There has been a lot of discussion on a large amount of overlays on a single Google map. Different hacks have approached this problem in different ways. Many sites do not even deal with it because they can't, don't know how, or don't want to.
The capability to display a huge amount of overlays I believe should be handled somehow by the Google Maps tool itself. However, since most, if not all of Google Maps is written in JavaScript this may be a problem. The JavaScript would have to load a large file and then query it. For JavaScript, this would take a long time if the file was large.
I'm going to explain a solution which is derived from what I've seen on a few different sites, and what I think would be the best. It uses PHP and MySQL, but I'm sure you could substitute in other technologies like ASP and Access, or JSP and Oracle for example. What would be an even better thing to do would be to figure out how to get a real GIS map server (Google it) to interact with Google's native overlays, but for those of you who just need a simple solution, here it goes.
You would use PHP along with a MySQL table full of Overlay information. Then, the JavaScript would call a PHP function with the current bounds of the map which is represented by two points. It doesn't matter how you call the function, just find a way. Then, PHP would use these two points to make a MySQL query on your table of points and only return those in the specified bounds back to the JavaScript. Then, the JavaScript would clear the map of markers and then redraw only the ones which are returned by your server (the ones that are currently in bounds).
I would appreciate questions and comments as I go ahead and implement this solution. Maybe someone has already done exactly this and open sourced their code. If so, I would love to hear about it to save me time.
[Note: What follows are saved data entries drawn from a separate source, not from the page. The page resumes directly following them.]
-- ==== Sys2Proof/Laws/Ops.lean ====
section
/-! SUPPORT. What each named operation of the CPU and each shared effect of the instructions can do: the registers it keeps,
the bytes it keeps, its processor cycles, the invariant. -/

namespace Sys2Proof.Machine

/-! ## Runs of accesses -/

/-- From `y` to `z` in `n` processor cycles: every byte but those of `ls`, the steady fields and the invariant are kept. -/
structure System.Run (n : Nat) (ls : List Loc) (y z : System) : Prop where
  bytes : System.BytesKept ls y z
  steady : y.Steady z
  cycles : y.cfg.tiaVideo = .quiet → z.cycles = y.cycles + BitVec.ofNat 32 (n * y.cfg.spc)
  inv : y.inv = true → z.inv = true

theorem System.Run.refl (y : System) : System.Run 0 [] y y :=
  ⟨.refl _ y, .refl y, fun _ => by simp, id⟩

theorem System.Run.trans {n m : Nat} {ls ls' : List Loc} {y z w : System} (h : System.Run n ls y z)
    (k : System.Run m ls' z w) : System.Run (n + m) (ls ++ ls') y w where
  bytes := h.bytes.trans k.bytes
  steady := h.steady.trans k.steady
  cycles hq := by
    rw [k.cycles (by rw [h.steady.cfg]; exact hq), h.cycles hq, h.steady.cfg, Nat.add_mul, BitVec.ofNat_add,
      BitVec.add_assoc]
  inv hi := k.inv (h.inv hi)

/-- Composition with the sums and lists as the goal has them. -/
theorem System.Run.trans' {n m p : Nat} {ls ls' ls'' : List Loc} {y z w : System} (h : System.Run n ls y z)
    (k : System.Run m ls' z w) (hn : n + m = p := by rfl) (hl : ls ++ ls' = ls'' := by simp) :
    System.Run p ls'' y w := by
  subst hn hl
  exact h.trans k

theorem System.Run.tick (y : System) : System.Run 1 [] y y.tick :=
  ⟨.of_eq fun _ => rfl, .tick y, fun _ => by simp, fun h => h⟩

theorem System.Run.setDraws (k : Nat) (y : System) : System.Run 0 [] y (y.setDraws k) :=
  ⟨.of_eq fun _ => rfl, .setDraws k y, fun _ => by simp, fun h => h⟩

theorem System.Run.peek (addr : Word) (y : System) : System.Run 0 (y.peekTarget addr).toList y (y.peek addr).2 :=
  have h := System.peek_effect addr y
  ⟨h.bytes, h.steady, fun _ => by simp [h.cycles], h.inv⟩

theorem System.Run.poke (addr : Word) (v : Byte) (y : System) :
    System.Run 0 (y.pokeTarget addr).toList y (y.poke addr v) :=
  have h := System.poke_effect addr v y
  ⟨h.bytes, h.steady, fun hq => by simp [h.cycles hq], h.inv⟩

/-! ## Addresses outside the window -/

theorem busAddr_zeroPage (z : Byte) : (busAddr (zeroPage z)).getLsbD 12 = false := by
  unfold busAddr zeroPage wordOf
  rw [BitVec.getLsbD_setWidth, BitVec.getLsbD_append]
  simp

theorem busAddr_stackAddr (p : Byte) : (busAddr (stackAddr p)).getLsbD 12 = false := by
  unfold busAddr stackAddr wordOf
  rw [BitVec.getLsbD_setWidth, BitVec.getLsbD_append]
  simp

/-- A read outside the window disturbs no byte. -/
theorem System.peekTarget_low {addr : Word} (h : (busAddr addr).getLsbD 12 = false) (y : System) :
    y.peekTarget addr = none := by
  unfold System.peekTarget
  simp only [h]
  split <;> simp

/-- Outside the window the page table does not depend on the bank state. -/
theorem System.pageAccess_low {y z : System} (hd : z.devices = y.devices) (hv : z.cart.variant = y.cart.variant)
    {a : BusAddr} (h : a.getLsbD 12 = false) : z.pageAccess a = y.pageAccess a := by
  unfold System.pageAccess
  rw [hd]
  have : ∀ d, z.installed (pageStart a) d = y.installed (pageStart a) d := by
    intro d; cases d <;> simp only [System.installed, Cart.page, pageStart_bit12, h, hv, Bool.false_eq_true, if_false]
  simp only [this]

theorem System.pokeTarget_low {y z : System} (s : y.Steady z) {addr : Word} (h : (busAddr addr).getLsbD 12 = false) :
    z.pokeTarget addr = y.pokeTarget addr := by
  simp only [System.pokeTarget, System.pageAccess_low s.devices s.variant h, h, Bool.false_eq_true, if_false]

/-- The last quarter of the window is ROM in every variant and bank. -/
theorem Cart.cell_high (c : Cart) {o : Nat} (h : 0xA00 ≤ o) : ∃ k, c.cell o = .rom k := by
  unfold Cart.cell
  cases c.variant <;>
    simp only [Cart.cell4K, Cart.cellSC, Cart.cell3F, Cart.cell3E, Cart.cellE7, Cart.cellCV, Cart.slotBank] <;>
    (repeat' split) <;>
    first
    | exact ⟨_, rfl⟩
    | (exfalso; omega)

/-- A read of a vector disturbs no byte. -/
theorem System.peekTarget_high {addr : Word} (h : 0xA00 ≤ windowOffset (busAddr addr)) (y : System) :
    y.peekTarget addr = none := by
  unfold System.peekTarget
  simp only
  split
  · rfl
  · split
    · unfold System.writePortAt
      obtain ⟨k, hk⟩ := Cart.cell_high (y.cart.hotspot (windowOffset (busAddr addr))) h
      rw [hk]
    · rfl
  · rfl

/-! ## Accesses -/

@[simp] theorem State.read_a (p : Word) (s : State) : (s.read p).2.a = s.a := rfl
@[simp] theorem State.read_x (p : Word) (s : State) : (s.read p).2.x = s.x := rfl
@[simp] theorem State.read_y (p : Word) (s : State) : (s.read p).2.y = s.y := rfl
@[simp] theorem State.read_sp (p : Word) (s : State) : (s.read p).2.sp = s.sp := rfl
@[simp] theorem State.read_pc (p : Word) (s : State) : (s.read p).2.pc = s.pc := rfl
@[simp] theorem State.read_ir (p : Word) (s : State) : (s.read p).2.ir = s.ir := rfl
@[simp] theorem State.read_flags (p : Word) (s : State) : (s.read p).2.flags = s.flags := rfl
@[simp] theorem State.read_count (p : Word) (s : State) : (s.read p).2.instructionCount = s.instructionCount := rfl
@[simp] theorem State.read_last (p : Word) (s : State) : (s.read p).2.lastAccessWasRead = true := rfl

@[simp] theorem State.write_a (p : Word) (v : Byte) (s : State) : (s.write p v).a = s.a := rfl
@[simp] theorem State.write_x (p : Word) (v : Byte) (s : State) : (s.write p v).x = s.x := rfl
@[simp] theorem State.write_y (p : Word) (v : Byte) (s : State) : (s.write p v).y = s.y := rfl
@[simp] theorem State.write_sp (p : Word) (v : Byte) (s : State) : (s.write p v).sp = s.sp := rfl
@[simp] theorem State.write_pc (p : Word) (v : Byte) (s : State) : (s.write p v).pc = s.pc := rfl
@[simp] theorem State.write_ir (p : Word) (v : Byte) (s : State) : (s.write p v).ir = s.ir := rfl
@[simp] theorem State.write_flags (p : Word) (v : Byte) (s : State) : (s.write p v).flags = s.flags := rfl
@[simp] theorem State.write_count (p : Word) (v : Byte) (s : State) :
    (s.write p v).instructionCount = s.instructionCount := rfl
@[simp] theorem State.write_last (p : Word) (v : Byte) (s : State) : (s.write p v).lastAccessWasRead = false := rfl

theorem State.idle_run (s : State) : System.Run 1 [] s.sys s.idle.sys := .tick s.sys

theorem State.read_run (p : Word) (s : State) : System.Run 1 (s.readPlaces p) s.sys (s.read p).2.sys :=
  (State.idle_run s).trans' (.peek p _) rfl (by simp [State.readPlaces])

theorem State.write_run (p : Word) (v : Byte) (s : State) : System.Run 1 (s.writePlaces p) s.sys (s.write p v).sys :=
  (State.idle_run s).trans' (.poke p v _) rfl (by simp [State.writePlaces])

/-- A read outside the window. -/
theorem State.readLow_run {p : Word} (h : (busAddr p).getLsbD 12 = false) (s : State) :
    System.Run 1 [] s.sys (s.read p).2.sys := by
  have := s.read_run p
  rwa [State.readPlaces, System.peekTarget_low h] at this

/-- A read of the window's last quarter. -/
theorem State.readHigh_run {p : Word} (h : 0xA00 ≤ windowOffset (busAddr p)) (s : State) :
    System.Run 1 [] s.sys (s.read p).2.sys := by
  have := s.read_run p
  rwa [State.readPlaces, System.peekTarget_high h] at this

/-! ## Registers of the stack operations -/

@[simp] theorem State.push_a (v : Byte) (s : State) : (s.push v).a = s.a := rfl
@[simp] theorem State.push_x (v : Byte) (s : State) : (s.push v).x = s.x := rfl
@[simp] theorem State.push_y (v : Byte) (s : State) : (s.push v).y = s.y := rfl
@[simp] theorem State.push_sp (v : Byte) (s : State) : (s.push v).sp = s.sp - 1 := rfl
@[simp] theorem State.push_pc (v : Byte) (s : State) : (s.push v).pc = s.pc := rfl
@[simp] theorem State.push_ir (v : Byte) (s : State) : (s.push v).ir = s.ir := rfl
@[simp] theorem State.push_flags (v : Byte) (s : State) : (s.push v).flags = s.flags := rfl
@[simp] theorem State.push_count (v : Byte) (s : State) : (s.push v).instructionCount = s.instructionCount := rfl

@[simp] theorem State.pull_a (s : State) : s.pull.2.a = s.a := rfl
@[simp] theorem State.pull_x (s : State) : s.pull.2.x = s.x := rfl
@[simp] theorem State.pull_y (s : State) : s.pull.2.y = s.y := rfl
@[simp] theorem State.pull_sp (s : State) : s.pull.2.sp = s.sp + 1 := rfl
@[simp] theorem State.pull_pc (s : State) : s.pull.2.pc = s.pc := rfl
@[simp] theorem State.pull_ir (s : State) : s.pull.2.ir = s.ir := rfl
@[simp] theorem State.pull_flags (s : State) : s.pull.2.flags = s.flags := rfl
@[simp] theorem State.pull_count (s : State) : s.pull.2.instructionCount = s.instructionCount := rfl

@[simp] theorem State.pushWord_a (w : Word) (s : State) : (s.pushWord w).a = s.a := by
  simp only [State.pushWord, State.push_a]
@[simp] theorem State.pushWord_x (w : Word) (s : State) : (s.pushWord w).x = s.x := by
  simp only [State.pushWord, State.push_x]
@[simp] theorem State.pushWord_y (w : Word) (s : State) : (s.pushWord w).y = s.y := by
  simp only [State.pushWord, State.push_y]
@[simp] theorem State.pushWord_pc (w : Word) (s : State) : (s.pushWord w).pc = s.pc := by
  simp only [State.pushWord, State.push_pc]
@[simp] theorem State.pushWord_ir (w : Word) (s : State) : (s.pushWord w).ir = s.ir := by
  simp only [State.pushWord, State.push_ir]
@[simp] theorem State.pushWord_flags (w : Word) (s : State) : (s.pushWord w).flags = s.flags := by
  simp only [State.pushWord, State.push_flags]
@[simp] theorem State.pushWord_count (w : Word) (s : State) : (s.pushWord w).instructionCount = s.instructionCount := by
  simp only [State.pushWord, State.push_count]

@[simp] theorem State.pullWord_a (s : State) : s.pullWord.2.a = s.a := by
  simp only [State.pullWord, State.pull_a]
@[simp] theorem State.pullWord_x (s : State) : s.pullWord.2.x = s.x := by
  simp only [State.pullWord, State.pull_x]
@[simp] theorem State.pullWord_y (s : State) : s.pullWord.2.y = s.y := by
  simp only [State.pullWord, State.pull_y]
@[simp] theorem State.pullWord_sp (s : State) : s.pullWord.2.sp = s.sp + 1 + 1 := by
  simp only [State.pullWord, State.pull_sp]
@[simp] theorem State.pullWord_pc (s : State) : s.pullWord.2.pc = s.pc := by
  simp only [State.pullWord, State.pull_pc]
@[simp] theorem State.pullWord_ir (s : State) : s.pullWord.2.ir = s.ir := by
  simp only [State.pullWord, State.pull_ir]
@[simp] theorem State.pullWord_flags (s : State) : s.pullWord.2.flags = s.flags := by
  simp only [State.pullWord, State.pull_flags]
@[simp] theorem State.pullWord_count (s : State) : s.pullWord.2.instructionCount = s.instructionCount := by
  simp only [State.pullWord, State.pull_count]

/-! ## Stack and vectors -/

theorem State.push_run (v : Byte) (s : State) : System.Run 1 (s.pushPlaces 1) s.sys (s.push v).sys :=
  (s.write_run (stackAddr s.sp) v).trans' (.refl _) rfl (by simp [State.pushPlaces])

theorem State.pull_run (s : State) : System.Run 1 [] s.sys s.pull.2.sys :=
  State.readLow_run (busAddr_stackAddr _) (s.setSP (s.sp + 1))

/-- The bytes pushes store to depend only on the stack pointer and steady fields. -/
theorem State.pushPlaces_congr {s t : State} (h : s.sys.Steady t.sys) (hsp : t.sp = s.sp) (n : Nat) :
    t.pushPlaces n = s.pushPlaces n := by
  induction n generalizing s t with
  | zero => rfl
  | succ n ih =>
    simp only [State.pushPlaces, State.writePlaces, hsp, System.pokeTarget_low h (busAddr_stackAddr s.sp)]
    rw [ih (s := s.setSP (s.sp - 1)) (t := t.setSP (s.sp - 1)) h rfl]

@[simp] theorem State.pushWord_sp (w : Word) (s : State) : (s.pushWord w).sp = s.sp - 2 := by
  simp only [State.pushWord, State.push_sp]
  rw [BitVec.sub_sub]; rfl

theorem State.pushWord_run (w : Word) (s : State) : System.Run 2 (s.pushPlaces 2) s.sys (s.pushWord w).sys := by
  have h := s.push_run (hiByte w)
  refine h.trans' ((s.push (hiByte w)).push_run (loByte w)) rfl ?_
  rw [State.pushPlaces_congr (s := s.setSP (s.sp - 1)) h.steady rfl]
  simp [State.pushPlaces]

theorem State.pullWord_run (s : State) : System.Run 2 [] s.sys s.pullWord.2.sys := s.pull_run.trans' s.pull.2.pull_run

theorem State.read16High_run {p : Word} (h : 0xA00 ≤ windowOffset (busAddr p))
    (h' : 0xA00 ≤ windowOffset (busAddr (p + 1))) (s : State) : System.Run 2 [] s.sys (s.read16 p).2.sys :=
  (State.readHigh_run h s).trans' (State.readHigh_run h' (s.read p).2)

theorem State.pushWith_run (f : Flags) (v : Byte) (s : State) :
    System.Run 1 (s.pushPlaces 1) s.sys ((s.setFlags f).push v).sys := (s.setFlags f).push_run v

/-- The rest of a trap entry once the return address is pushed. -/
theorem State.trapTail_run {vec : Word} (h : 0xA00 ≤ windowOffset (busAddr vec))
    (h' : 0xA00 ≤ windowOffset (busAddr (vec + 1))) {s t : State} (h1 : System.Run 2 (s.pushPlaces 2) s.sys t.sys)
    (hsp : t.sp = s.sp - 2) (f g : Flags) (v : Byte) :
    System.Run 5 (s.pushPlaces 3) s.sys (State.read16 vec (((t.setFlags f).push v).setFlags g)).2.sys := by
  have h2 := t.pushWith_run f v
  rw [State.pushPlaces_congr (s := s.setSP (s.sp - 2)) h1.steady hsp 1] at h2
  generalize (t.setFlags f).push v = u at h2
  refine (h1.trans' h2 rfl rfl).trans' (State.read16High_run h h' (u.setFlags g)) rfl ?_
  have : s.sp - 1#8 - 1#8 = s.sp - 2#8 := by rw [BitVec.sub_sub]; rfl
  simp [State.pushPlaces, this, State.writePlaces]

/-- Taking a trap through a vector in the window's last quarter. -/
theorem State.trap_run {vec : Word} (h : 0xA00 ≤ windowOffset (busAddr vec))
    (h' : 0xA00 ≤ windowOffset (busAddr (vec + 1))) (ret : Word) (b : Bool) (s : State) :
    System.Run 5 (s.pushPlaces 3) s.sys (s.trap ret b vec).sys := by
  have h1 := s.pushWord_run ret
  have hsp := s.pushWord_sp ret
  simp only [State.trap, State.setPC_sys]
  exact State.trapTail_run h h' h1 hsp _ _ _

theorem State.interruptEntry_run {vec : Word} (h : 0xA00 ≤ windowOffset (busAddr vec))
    (h' : 0xA00 ≤ windowOffset (busAddr (vec + 1))) (s : State) :
    System.Run 7 (s.pushPlaces 3) s.sys (s.interruptEntry vec).sys := by
  refine (s.idle_run.trans' s.idle.idle_run rfl rfl).trans' (State.trap_run h h' s.pc false s.idle.idle) rfl ?_
  rw [State.pushPlaces_congr (s := s) (t := s.idle.idle) ((System.Steady.tick _).trans (.tick _)) rfl]
  simp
I still don't see how that would speed things up. If you've got 500 markers in a display area, you've got 500 markers... and JavaScript will have to render those points somehow. Perhaps there is something here that I'm missing, but in my experience the data acquisition/parsing is only about 1-5% of the time it takes to display a map; the rest is rendering.
Don't get me wrong, I would love for some solution to be found and I am interested in seeing what the ultimate solution will be (it's going to have to happen at some point). But at first glance this solution seems to me to be just shuffling stuff around into a slightly different arrangement, but not actually correcting the core render lag.
Anyone at Google feel like addressing this issue, which to me seems to be the API's greatest weakness at its current state?
> There has been a lot of discussion on a large amount of overlays on a > single Google map. Different hacks have approached this problem in > different ways. Many sites do not even deal with it because they can't, > don't know how, or don't want to.
> The capability to display a huge amount of overlays I believe should be > handled somehow by the Google Maps tool itself. However, since most, if > not all of Google Maps is written in JavaScript this may be a problem. > The JavaScript would have to load a large file and then query it. For > JavaScript, this would take a long time if the file was large.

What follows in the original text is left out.